[About this task] Print nothing but the lines below starting at the line that holds "listed := [], rest" and ending at the line that holds "The engine right", including both, each exactly as written.

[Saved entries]

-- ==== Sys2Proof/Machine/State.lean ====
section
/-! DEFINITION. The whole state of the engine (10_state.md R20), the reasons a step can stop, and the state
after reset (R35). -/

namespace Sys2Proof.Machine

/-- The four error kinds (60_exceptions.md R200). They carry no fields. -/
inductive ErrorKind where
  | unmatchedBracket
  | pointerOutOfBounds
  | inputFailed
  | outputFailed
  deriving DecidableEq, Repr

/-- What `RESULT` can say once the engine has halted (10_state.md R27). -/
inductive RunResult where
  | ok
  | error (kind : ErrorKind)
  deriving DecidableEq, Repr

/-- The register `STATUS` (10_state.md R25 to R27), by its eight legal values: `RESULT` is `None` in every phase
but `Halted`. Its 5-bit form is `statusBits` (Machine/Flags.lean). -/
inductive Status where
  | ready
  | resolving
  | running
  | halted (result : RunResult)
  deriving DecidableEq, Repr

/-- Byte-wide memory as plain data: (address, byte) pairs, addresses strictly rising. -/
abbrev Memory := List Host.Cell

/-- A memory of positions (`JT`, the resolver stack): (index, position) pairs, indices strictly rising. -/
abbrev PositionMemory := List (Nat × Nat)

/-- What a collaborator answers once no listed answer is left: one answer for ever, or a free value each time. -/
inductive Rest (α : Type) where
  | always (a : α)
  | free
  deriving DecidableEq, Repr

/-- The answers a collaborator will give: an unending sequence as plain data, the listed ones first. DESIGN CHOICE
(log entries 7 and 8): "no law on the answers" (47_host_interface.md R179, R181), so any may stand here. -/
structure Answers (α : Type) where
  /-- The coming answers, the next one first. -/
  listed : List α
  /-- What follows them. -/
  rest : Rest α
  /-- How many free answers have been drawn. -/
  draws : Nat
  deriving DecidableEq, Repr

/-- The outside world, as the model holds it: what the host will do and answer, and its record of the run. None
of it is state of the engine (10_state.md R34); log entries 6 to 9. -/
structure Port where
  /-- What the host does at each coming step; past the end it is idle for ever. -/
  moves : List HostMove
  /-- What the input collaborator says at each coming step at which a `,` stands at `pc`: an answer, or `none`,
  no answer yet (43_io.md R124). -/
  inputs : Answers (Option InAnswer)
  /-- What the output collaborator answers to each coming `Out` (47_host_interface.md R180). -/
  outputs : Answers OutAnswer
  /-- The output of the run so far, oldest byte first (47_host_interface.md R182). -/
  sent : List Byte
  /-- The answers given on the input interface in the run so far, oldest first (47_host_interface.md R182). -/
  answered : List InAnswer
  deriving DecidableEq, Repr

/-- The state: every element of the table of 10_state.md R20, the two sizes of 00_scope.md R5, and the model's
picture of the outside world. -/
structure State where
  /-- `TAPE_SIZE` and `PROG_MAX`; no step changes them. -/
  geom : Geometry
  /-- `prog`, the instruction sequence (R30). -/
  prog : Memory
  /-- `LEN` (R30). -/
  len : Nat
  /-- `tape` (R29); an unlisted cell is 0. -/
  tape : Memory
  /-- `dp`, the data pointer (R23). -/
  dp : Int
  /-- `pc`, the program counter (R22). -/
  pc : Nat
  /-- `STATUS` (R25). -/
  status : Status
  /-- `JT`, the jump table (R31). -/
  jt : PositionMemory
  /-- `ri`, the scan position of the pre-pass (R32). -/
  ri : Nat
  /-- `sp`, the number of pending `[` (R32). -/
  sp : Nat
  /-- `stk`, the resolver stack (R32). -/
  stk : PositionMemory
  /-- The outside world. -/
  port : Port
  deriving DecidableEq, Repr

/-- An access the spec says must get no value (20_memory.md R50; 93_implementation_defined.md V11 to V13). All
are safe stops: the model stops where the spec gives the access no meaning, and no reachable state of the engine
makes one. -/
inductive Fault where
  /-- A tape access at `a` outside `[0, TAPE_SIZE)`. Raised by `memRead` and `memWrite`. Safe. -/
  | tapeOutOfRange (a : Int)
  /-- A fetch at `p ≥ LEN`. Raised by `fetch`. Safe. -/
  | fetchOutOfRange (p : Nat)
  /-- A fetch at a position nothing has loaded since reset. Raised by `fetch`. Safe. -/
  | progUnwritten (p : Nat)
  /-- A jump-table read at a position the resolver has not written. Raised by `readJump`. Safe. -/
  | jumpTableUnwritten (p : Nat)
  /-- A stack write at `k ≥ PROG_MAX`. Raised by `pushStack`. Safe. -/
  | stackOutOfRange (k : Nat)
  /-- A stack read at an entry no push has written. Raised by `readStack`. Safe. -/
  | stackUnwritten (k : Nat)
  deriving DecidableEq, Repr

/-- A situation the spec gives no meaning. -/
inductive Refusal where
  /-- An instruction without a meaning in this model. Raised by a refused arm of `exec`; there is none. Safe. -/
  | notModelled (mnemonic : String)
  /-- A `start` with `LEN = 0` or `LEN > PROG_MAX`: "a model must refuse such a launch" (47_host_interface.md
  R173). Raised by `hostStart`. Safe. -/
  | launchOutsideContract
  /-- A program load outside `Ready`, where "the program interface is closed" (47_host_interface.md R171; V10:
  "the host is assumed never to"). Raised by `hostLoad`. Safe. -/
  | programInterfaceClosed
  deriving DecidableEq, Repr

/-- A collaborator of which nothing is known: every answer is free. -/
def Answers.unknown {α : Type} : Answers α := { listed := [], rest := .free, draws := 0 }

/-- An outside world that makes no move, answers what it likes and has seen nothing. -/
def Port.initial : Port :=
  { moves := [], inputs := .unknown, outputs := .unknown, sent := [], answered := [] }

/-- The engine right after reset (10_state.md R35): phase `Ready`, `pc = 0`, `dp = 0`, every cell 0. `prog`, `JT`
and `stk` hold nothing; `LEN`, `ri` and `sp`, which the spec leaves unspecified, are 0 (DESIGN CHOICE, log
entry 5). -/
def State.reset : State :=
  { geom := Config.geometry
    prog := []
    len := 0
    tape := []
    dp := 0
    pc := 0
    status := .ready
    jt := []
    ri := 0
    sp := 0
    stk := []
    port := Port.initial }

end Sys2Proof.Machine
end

[Your response]
def Answers.unknown {α : Type} : Answers α := { listed := [], rest := .free, draws := 0 }

/-- An outside world that makes no move, answers what it likes and has seen nothing. -/
def Port.initial : Port :=
  { moves := [], inputs := .unknown, outputs := .unknown, sent := [], answered := [] }

/-- The engine right after reset (10_state.md R35): phase `Ready`, `pc = 0`, `dp = 0`, every cell 0. `prog`, `JT`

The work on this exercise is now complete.